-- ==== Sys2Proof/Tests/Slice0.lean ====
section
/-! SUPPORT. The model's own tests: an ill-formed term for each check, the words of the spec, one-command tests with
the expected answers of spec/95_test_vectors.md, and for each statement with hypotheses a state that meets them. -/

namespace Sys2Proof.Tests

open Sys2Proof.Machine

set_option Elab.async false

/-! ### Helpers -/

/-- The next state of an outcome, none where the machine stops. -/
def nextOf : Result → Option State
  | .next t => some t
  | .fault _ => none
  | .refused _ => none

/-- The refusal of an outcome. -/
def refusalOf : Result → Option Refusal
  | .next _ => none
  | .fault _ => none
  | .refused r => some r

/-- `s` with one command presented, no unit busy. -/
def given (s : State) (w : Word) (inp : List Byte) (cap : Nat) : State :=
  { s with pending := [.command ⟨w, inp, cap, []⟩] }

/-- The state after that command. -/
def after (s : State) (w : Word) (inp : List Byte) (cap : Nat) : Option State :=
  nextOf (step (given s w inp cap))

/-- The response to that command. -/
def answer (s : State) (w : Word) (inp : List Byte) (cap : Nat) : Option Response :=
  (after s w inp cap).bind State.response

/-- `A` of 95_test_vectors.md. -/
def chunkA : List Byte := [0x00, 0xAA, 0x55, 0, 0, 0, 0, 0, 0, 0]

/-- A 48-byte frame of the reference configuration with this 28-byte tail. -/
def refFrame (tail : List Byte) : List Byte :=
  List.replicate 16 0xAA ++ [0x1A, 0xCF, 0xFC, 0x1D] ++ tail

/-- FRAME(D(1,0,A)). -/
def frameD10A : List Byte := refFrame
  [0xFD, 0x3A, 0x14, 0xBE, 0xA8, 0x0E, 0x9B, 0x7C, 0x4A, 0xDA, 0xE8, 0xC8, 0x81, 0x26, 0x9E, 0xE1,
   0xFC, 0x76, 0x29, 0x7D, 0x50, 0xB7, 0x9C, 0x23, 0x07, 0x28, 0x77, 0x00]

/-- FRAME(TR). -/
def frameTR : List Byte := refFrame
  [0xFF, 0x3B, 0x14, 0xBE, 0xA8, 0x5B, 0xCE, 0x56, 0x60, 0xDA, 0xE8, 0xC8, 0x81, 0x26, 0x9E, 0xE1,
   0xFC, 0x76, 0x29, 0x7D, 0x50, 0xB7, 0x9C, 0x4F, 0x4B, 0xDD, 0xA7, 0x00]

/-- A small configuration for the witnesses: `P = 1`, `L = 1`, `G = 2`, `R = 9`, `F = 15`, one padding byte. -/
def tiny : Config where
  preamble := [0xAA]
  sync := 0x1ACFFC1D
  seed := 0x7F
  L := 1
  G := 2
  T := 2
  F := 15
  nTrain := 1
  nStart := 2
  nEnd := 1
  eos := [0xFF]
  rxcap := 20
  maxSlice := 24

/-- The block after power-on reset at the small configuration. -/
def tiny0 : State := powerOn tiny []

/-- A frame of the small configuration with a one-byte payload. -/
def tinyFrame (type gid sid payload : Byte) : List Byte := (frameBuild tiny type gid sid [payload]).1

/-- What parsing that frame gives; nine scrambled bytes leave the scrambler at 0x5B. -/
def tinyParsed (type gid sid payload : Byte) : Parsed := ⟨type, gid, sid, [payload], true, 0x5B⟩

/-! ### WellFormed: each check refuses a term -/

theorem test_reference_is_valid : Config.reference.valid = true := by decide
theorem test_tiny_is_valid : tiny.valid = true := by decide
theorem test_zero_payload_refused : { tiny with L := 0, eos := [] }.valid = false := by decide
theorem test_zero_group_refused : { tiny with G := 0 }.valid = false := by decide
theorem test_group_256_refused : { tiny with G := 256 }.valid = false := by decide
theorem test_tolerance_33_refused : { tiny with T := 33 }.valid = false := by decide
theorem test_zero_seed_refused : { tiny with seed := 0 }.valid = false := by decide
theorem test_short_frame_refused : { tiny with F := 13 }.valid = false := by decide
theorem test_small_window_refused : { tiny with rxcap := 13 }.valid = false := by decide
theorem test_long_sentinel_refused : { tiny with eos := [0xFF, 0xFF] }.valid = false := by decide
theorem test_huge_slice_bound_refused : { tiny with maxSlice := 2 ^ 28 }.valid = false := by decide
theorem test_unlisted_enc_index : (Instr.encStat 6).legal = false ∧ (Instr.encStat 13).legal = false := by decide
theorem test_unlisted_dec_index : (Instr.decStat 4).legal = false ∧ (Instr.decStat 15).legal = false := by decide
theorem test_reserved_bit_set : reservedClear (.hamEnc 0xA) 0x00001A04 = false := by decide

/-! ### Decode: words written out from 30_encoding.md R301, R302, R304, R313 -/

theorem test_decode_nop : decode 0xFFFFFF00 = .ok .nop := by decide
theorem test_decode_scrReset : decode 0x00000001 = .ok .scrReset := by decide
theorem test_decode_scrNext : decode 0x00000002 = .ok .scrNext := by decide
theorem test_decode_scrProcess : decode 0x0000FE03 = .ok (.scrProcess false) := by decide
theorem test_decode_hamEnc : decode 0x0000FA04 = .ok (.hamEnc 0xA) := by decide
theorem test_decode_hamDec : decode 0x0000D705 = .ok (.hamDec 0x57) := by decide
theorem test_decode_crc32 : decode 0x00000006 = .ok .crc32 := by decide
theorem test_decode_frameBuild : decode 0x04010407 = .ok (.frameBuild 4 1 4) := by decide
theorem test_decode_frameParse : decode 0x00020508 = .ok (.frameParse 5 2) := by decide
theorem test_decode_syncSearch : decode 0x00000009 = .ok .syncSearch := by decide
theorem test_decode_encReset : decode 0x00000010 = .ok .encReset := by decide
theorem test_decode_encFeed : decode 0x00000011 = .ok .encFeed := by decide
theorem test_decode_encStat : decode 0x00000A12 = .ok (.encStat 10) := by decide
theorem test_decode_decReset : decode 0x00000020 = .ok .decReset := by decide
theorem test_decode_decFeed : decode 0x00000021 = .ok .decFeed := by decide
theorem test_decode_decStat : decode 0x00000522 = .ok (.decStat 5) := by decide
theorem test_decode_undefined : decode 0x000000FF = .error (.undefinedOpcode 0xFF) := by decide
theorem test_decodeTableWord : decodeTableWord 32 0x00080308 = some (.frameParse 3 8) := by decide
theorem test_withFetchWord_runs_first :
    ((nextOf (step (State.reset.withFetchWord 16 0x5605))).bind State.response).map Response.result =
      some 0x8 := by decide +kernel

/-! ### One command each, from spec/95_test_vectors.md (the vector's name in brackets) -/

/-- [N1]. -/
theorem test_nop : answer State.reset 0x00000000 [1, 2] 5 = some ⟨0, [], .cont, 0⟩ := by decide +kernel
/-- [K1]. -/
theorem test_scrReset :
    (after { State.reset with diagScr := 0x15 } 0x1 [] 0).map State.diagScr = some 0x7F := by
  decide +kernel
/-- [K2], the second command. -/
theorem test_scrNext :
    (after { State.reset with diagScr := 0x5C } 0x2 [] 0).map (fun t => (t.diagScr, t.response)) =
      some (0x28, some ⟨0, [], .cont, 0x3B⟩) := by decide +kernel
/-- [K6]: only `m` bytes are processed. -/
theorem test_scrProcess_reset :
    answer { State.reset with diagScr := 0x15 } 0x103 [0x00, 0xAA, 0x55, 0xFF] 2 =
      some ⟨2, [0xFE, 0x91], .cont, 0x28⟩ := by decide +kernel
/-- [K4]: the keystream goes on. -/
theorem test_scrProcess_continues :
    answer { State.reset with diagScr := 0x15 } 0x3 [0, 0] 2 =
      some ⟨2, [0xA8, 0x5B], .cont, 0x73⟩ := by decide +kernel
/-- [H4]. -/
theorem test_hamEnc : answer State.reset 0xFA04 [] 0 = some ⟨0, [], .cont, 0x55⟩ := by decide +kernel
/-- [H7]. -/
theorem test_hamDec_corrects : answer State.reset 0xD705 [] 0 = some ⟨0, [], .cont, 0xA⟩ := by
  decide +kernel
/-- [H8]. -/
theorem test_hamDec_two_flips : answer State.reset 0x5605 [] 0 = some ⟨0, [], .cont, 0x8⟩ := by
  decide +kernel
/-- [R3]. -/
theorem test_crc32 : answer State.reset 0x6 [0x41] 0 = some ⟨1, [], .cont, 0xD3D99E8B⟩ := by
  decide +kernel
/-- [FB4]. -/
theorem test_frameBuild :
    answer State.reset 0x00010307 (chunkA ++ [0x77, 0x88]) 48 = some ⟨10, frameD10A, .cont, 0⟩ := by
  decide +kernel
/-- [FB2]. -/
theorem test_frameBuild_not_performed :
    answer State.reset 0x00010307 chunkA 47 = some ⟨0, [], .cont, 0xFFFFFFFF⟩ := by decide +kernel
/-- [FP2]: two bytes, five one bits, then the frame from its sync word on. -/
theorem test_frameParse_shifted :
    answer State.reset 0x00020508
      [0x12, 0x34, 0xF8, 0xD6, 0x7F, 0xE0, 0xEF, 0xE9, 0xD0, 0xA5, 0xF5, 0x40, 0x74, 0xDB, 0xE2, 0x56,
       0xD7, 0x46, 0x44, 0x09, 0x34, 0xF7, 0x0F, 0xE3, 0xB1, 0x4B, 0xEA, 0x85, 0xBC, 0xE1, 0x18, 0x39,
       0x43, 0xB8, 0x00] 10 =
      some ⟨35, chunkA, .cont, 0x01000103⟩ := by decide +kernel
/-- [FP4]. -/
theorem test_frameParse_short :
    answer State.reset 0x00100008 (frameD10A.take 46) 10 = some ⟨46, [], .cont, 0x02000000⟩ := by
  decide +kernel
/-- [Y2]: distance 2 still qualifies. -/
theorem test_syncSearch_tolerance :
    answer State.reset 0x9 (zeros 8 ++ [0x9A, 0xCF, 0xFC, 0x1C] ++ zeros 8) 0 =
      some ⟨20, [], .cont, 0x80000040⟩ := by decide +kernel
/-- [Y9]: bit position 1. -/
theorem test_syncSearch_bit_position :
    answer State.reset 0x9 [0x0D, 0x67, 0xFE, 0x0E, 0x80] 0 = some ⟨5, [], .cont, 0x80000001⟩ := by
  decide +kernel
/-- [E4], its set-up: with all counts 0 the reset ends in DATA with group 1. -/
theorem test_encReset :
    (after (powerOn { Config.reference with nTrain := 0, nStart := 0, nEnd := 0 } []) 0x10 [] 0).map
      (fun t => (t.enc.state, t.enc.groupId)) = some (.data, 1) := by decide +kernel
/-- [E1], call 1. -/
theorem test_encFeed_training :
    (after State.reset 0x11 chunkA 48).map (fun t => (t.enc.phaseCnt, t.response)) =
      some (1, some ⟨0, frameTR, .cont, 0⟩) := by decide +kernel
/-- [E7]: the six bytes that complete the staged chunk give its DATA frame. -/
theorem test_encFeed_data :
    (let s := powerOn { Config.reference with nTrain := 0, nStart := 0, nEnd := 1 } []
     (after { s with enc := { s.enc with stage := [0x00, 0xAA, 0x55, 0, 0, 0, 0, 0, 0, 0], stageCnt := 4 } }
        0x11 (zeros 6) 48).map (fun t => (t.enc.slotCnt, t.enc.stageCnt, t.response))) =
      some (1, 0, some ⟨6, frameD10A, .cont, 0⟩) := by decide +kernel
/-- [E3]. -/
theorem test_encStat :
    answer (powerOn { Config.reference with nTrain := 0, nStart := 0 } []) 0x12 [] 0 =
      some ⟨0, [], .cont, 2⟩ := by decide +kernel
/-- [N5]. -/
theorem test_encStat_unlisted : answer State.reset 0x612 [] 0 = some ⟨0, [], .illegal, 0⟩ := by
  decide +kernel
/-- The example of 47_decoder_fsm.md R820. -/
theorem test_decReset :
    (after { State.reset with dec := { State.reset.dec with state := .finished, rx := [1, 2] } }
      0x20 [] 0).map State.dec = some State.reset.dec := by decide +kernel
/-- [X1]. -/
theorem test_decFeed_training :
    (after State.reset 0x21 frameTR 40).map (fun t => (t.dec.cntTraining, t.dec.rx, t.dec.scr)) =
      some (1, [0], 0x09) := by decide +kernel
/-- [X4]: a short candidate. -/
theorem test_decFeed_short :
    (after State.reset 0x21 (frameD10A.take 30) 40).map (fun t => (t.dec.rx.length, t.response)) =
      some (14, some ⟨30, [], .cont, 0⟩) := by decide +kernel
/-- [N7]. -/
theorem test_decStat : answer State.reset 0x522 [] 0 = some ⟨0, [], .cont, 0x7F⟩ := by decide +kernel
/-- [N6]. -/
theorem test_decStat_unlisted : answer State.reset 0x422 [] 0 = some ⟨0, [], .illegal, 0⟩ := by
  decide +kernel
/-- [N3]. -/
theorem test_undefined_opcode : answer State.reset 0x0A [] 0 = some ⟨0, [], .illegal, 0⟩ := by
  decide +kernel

### Problem
Taking the listing above as a whole, state how many of its lines hold the string "term". No other output is permitted.

### Solution to this exercise
2